Problem to solve.
Where a line of the material includes the string "message", copy that line.
___ Given entries ___
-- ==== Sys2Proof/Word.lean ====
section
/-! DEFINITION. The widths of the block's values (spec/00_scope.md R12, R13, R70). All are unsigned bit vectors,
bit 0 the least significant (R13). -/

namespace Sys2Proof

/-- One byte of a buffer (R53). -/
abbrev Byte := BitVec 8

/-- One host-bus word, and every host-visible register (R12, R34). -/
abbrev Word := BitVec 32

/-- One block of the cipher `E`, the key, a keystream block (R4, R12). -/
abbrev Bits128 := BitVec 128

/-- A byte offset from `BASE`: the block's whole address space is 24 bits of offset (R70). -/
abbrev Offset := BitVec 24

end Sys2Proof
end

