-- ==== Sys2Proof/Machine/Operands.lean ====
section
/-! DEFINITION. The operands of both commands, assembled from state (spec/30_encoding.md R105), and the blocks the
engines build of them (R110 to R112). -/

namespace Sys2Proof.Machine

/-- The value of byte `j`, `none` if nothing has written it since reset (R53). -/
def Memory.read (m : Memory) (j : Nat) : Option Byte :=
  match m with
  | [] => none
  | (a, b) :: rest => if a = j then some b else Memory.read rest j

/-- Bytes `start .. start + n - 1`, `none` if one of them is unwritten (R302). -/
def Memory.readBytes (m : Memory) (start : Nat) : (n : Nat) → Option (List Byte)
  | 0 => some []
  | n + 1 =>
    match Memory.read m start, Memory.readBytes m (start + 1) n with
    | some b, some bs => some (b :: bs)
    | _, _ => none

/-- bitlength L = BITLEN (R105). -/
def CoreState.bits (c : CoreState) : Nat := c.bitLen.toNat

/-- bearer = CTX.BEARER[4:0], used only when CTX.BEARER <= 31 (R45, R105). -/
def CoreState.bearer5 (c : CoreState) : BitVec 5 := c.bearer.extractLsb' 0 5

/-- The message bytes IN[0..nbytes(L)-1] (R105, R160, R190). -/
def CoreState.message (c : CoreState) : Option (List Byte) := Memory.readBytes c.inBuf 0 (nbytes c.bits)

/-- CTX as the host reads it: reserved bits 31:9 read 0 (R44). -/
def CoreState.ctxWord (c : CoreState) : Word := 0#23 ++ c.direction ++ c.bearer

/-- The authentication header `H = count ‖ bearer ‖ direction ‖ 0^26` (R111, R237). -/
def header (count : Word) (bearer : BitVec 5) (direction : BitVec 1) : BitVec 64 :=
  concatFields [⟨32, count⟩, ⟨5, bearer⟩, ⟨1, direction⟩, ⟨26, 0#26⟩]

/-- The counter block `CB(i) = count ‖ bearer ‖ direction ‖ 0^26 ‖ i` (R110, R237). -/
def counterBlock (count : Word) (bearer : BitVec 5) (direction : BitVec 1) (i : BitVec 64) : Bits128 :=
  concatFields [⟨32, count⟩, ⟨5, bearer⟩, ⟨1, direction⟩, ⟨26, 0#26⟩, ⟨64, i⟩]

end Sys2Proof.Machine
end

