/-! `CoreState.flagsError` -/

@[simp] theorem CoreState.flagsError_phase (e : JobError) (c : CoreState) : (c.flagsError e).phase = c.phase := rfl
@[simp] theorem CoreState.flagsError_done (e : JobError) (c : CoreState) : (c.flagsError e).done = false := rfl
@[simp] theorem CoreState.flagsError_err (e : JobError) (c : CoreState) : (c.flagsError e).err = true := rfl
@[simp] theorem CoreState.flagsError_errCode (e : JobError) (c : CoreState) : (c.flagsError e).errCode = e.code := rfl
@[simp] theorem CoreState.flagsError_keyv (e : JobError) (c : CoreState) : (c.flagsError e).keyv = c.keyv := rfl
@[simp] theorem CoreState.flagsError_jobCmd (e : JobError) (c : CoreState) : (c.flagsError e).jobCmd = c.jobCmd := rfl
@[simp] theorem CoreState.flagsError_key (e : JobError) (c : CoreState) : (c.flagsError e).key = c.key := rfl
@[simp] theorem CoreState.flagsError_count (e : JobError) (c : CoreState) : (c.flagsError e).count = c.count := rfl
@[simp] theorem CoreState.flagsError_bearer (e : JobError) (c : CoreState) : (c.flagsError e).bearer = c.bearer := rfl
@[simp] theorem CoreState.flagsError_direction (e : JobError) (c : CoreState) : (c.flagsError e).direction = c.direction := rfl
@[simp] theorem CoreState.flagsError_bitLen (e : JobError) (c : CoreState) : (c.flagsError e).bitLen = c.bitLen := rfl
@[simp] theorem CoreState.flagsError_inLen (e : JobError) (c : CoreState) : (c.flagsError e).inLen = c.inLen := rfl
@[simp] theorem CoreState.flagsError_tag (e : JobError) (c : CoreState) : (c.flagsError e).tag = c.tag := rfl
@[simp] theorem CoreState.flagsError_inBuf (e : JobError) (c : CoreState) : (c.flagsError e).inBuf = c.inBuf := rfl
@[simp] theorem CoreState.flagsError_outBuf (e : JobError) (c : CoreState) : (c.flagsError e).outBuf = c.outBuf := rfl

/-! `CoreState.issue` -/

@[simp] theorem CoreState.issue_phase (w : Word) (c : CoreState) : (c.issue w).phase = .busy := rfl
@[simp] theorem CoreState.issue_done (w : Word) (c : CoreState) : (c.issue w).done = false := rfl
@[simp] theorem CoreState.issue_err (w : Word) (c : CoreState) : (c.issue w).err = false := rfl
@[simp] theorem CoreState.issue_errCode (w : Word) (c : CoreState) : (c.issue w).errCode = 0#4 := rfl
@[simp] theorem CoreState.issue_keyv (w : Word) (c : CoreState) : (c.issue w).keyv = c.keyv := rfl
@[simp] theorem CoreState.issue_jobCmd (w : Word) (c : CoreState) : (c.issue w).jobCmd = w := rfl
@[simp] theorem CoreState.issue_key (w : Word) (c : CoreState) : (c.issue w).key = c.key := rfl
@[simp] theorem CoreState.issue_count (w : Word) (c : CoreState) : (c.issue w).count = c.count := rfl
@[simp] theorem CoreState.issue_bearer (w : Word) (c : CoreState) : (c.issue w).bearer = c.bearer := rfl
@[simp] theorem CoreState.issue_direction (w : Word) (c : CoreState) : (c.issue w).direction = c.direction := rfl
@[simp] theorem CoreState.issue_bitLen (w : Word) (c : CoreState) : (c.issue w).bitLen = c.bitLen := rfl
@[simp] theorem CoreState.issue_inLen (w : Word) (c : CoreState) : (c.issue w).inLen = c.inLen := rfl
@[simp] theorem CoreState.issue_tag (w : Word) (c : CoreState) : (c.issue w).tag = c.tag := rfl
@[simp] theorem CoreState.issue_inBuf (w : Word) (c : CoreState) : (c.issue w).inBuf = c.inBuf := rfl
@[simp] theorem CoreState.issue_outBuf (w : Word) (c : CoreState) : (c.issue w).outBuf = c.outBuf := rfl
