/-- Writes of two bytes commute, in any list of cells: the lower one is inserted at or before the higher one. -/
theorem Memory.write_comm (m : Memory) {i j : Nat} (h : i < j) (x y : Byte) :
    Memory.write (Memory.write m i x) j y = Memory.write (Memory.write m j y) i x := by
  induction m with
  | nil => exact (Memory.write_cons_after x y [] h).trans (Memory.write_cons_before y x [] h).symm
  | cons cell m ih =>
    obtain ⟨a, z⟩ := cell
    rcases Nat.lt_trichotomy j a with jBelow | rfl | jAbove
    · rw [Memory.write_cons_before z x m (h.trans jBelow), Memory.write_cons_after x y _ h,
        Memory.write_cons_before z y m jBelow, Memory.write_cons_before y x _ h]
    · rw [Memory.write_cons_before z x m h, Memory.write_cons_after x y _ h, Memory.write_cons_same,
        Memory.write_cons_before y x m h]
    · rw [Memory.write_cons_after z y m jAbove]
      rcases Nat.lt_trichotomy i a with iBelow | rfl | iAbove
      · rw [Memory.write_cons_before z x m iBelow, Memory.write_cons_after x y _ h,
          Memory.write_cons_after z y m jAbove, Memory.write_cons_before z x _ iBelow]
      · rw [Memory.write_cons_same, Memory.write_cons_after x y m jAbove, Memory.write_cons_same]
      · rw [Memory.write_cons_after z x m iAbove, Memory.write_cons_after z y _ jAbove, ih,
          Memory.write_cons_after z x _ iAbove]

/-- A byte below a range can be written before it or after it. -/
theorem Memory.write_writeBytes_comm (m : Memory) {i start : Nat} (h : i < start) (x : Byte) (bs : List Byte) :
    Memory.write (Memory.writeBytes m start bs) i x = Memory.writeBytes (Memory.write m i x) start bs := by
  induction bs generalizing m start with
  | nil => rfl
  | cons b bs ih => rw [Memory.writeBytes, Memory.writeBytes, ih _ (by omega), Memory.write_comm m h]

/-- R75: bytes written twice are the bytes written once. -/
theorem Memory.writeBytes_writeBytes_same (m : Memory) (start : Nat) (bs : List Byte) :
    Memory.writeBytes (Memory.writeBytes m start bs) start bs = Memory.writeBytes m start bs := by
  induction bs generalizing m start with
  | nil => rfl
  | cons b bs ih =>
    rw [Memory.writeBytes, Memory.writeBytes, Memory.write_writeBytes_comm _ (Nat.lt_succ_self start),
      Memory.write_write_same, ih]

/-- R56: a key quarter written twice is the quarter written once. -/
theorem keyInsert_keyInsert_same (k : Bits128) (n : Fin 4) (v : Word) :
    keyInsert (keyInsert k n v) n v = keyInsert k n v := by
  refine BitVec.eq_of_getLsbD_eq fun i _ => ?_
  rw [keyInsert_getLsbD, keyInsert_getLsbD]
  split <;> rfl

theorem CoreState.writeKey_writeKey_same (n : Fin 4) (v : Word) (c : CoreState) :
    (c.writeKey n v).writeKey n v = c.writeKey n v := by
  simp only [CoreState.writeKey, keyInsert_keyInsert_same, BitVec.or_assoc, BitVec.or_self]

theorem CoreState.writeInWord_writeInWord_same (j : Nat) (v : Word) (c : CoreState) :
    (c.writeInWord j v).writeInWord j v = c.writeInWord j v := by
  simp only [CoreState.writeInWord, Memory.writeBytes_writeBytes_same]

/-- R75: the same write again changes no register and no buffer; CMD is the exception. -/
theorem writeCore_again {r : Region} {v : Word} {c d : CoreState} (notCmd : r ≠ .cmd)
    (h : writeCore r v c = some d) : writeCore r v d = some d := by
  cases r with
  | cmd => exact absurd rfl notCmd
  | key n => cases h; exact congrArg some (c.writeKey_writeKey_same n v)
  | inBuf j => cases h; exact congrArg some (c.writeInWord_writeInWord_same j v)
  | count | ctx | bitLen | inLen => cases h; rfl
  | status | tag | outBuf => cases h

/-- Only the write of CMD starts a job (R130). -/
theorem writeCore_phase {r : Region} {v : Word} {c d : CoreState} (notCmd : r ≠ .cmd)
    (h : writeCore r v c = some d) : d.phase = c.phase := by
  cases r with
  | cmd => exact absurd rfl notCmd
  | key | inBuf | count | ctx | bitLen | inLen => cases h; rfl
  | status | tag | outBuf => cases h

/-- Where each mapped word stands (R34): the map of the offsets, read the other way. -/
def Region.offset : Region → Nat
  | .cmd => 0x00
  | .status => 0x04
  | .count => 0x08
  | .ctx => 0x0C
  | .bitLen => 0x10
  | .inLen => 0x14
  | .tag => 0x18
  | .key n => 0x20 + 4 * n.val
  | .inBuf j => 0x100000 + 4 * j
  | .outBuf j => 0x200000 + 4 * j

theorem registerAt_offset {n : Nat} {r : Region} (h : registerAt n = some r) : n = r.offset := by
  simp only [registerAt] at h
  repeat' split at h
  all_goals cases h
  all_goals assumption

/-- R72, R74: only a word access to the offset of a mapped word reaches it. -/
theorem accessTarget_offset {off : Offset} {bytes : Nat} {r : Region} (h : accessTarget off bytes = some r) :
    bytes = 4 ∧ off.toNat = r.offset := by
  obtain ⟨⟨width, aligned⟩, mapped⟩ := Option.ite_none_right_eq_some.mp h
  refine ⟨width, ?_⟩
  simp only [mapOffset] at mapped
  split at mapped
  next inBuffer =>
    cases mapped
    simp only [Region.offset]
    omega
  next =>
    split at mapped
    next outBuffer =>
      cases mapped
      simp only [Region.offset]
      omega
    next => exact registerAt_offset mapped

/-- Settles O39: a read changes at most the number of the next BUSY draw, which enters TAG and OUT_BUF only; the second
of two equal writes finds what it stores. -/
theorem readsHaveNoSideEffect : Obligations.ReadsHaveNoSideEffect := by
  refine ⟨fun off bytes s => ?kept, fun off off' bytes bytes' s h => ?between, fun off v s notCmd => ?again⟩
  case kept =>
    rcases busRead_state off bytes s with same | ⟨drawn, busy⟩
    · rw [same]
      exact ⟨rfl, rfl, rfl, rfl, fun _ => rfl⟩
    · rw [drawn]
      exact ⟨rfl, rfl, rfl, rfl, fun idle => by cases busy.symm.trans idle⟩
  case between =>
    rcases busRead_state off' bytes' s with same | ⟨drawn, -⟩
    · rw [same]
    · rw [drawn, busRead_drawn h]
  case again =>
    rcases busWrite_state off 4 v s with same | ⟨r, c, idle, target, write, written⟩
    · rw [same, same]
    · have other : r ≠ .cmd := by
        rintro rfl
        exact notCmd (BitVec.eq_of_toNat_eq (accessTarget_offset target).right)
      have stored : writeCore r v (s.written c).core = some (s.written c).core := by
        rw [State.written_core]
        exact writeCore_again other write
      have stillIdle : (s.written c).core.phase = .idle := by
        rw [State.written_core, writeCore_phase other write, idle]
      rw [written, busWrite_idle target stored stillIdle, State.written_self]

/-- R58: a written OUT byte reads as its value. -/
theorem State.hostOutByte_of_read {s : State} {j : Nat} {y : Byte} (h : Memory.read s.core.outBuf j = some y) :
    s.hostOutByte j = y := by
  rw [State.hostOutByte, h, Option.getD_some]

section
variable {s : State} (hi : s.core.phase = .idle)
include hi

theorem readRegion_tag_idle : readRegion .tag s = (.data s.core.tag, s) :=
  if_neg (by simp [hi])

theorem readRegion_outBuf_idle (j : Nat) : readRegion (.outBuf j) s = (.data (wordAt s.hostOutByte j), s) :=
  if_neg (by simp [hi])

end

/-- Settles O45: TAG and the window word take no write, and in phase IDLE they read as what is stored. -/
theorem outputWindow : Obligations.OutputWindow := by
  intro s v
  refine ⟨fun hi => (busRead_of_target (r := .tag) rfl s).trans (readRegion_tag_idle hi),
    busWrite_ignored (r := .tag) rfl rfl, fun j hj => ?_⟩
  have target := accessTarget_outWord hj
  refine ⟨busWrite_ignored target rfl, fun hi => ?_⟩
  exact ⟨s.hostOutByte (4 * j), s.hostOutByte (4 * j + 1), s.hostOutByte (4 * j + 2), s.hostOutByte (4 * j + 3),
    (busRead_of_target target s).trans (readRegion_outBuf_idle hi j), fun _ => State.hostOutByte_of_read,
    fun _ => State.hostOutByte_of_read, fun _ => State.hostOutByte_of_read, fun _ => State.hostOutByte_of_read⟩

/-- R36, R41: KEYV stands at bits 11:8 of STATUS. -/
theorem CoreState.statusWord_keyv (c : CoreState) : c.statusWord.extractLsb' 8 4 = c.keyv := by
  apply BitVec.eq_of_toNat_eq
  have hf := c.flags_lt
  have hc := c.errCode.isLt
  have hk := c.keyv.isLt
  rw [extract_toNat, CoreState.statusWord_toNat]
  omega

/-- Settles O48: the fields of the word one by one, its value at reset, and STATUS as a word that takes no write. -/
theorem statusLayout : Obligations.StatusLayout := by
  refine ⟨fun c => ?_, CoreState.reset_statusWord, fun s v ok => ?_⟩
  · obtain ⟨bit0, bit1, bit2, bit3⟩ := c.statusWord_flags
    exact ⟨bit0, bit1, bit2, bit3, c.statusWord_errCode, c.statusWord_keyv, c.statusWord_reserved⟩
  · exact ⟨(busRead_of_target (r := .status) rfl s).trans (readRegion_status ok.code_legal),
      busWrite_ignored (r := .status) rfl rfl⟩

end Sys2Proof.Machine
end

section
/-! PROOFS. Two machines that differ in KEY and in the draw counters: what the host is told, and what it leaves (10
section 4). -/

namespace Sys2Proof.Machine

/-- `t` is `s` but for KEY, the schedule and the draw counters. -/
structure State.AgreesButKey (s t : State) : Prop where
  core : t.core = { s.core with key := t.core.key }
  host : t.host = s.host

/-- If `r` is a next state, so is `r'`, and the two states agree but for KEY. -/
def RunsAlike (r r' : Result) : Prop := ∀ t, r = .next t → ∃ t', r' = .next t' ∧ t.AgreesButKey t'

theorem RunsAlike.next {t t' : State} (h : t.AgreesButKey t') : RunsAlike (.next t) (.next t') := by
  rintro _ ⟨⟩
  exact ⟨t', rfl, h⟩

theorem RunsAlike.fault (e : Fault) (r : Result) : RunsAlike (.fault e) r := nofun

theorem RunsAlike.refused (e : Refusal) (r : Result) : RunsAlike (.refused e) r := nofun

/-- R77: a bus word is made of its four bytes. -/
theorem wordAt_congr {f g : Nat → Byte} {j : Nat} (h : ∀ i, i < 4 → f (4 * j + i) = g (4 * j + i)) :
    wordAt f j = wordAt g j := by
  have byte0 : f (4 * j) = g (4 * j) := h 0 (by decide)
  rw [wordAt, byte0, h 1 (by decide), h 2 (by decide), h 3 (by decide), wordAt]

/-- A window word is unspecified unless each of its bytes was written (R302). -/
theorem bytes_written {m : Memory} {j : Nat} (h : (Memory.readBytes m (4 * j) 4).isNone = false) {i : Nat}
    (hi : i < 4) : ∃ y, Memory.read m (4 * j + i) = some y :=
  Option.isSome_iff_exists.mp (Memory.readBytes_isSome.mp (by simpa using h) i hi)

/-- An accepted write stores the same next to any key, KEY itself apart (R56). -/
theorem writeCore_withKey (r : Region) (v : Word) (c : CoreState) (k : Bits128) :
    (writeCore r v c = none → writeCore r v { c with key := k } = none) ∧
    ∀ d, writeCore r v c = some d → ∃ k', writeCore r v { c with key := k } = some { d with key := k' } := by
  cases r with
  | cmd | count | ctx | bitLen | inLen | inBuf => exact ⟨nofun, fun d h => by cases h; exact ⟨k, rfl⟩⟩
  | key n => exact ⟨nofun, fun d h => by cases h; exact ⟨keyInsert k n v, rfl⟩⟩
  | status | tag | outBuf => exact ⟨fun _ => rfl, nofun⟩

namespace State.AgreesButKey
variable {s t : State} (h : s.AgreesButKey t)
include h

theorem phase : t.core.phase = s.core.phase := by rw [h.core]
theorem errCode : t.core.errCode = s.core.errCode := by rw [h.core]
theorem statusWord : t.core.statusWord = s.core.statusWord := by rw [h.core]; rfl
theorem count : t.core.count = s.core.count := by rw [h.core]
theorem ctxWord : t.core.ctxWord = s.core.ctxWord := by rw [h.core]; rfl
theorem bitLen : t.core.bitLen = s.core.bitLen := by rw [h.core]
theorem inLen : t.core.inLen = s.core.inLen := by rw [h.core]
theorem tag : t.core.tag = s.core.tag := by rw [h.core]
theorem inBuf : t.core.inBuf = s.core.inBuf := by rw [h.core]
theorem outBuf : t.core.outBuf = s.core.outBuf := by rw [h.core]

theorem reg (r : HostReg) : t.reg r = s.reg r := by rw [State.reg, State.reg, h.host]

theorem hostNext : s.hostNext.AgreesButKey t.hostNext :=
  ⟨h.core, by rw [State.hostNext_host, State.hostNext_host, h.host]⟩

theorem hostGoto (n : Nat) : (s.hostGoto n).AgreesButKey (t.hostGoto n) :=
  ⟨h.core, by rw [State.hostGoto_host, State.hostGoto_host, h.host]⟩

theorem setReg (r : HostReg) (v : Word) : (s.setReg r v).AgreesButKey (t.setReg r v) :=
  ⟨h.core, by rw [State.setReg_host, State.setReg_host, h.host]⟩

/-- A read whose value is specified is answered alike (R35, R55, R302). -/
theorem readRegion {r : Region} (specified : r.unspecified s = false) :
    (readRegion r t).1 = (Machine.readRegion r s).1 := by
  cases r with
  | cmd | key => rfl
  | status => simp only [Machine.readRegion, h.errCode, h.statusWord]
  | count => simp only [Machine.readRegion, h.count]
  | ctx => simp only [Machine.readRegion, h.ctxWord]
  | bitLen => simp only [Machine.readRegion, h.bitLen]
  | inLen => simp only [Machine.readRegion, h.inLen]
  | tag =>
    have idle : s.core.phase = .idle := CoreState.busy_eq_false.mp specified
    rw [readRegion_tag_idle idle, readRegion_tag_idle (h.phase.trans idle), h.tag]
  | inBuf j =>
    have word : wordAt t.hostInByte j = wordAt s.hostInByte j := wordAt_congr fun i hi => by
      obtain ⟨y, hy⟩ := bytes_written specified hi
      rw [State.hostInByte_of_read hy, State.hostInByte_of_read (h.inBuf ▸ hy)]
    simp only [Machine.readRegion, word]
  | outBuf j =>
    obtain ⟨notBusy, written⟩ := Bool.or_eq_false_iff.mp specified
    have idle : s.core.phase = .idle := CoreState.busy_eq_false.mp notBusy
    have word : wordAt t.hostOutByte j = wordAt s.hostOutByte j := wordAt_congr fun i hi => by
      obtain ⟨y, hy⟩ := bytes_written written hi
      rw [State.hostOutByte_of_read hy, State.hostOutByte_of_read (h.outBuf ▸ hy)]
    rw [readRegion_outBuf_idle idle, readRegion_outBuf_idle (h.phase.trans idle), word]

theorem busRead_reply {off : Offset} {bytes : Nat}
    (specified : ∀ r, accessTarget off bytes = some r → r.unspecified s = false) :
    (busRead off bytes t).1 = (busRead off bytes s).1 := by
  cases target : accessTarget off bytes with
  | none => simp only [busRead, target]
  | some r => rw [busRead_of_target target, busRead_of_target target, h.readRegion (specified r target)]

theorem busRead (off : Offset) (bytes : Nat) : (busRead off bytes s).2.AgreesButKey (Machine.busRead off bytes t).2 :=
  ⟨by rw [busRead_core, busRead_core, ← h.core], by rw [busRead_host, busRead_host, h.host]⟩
___
Task solution.
/-- The message bytes IN[0..nbytes(L)-1] (R105, R160, R190). -/
def CoreState.message (c : CoreState) : Option (List Byte) := Memory.readBytes c.inBuf 0 (nbytes c.bits)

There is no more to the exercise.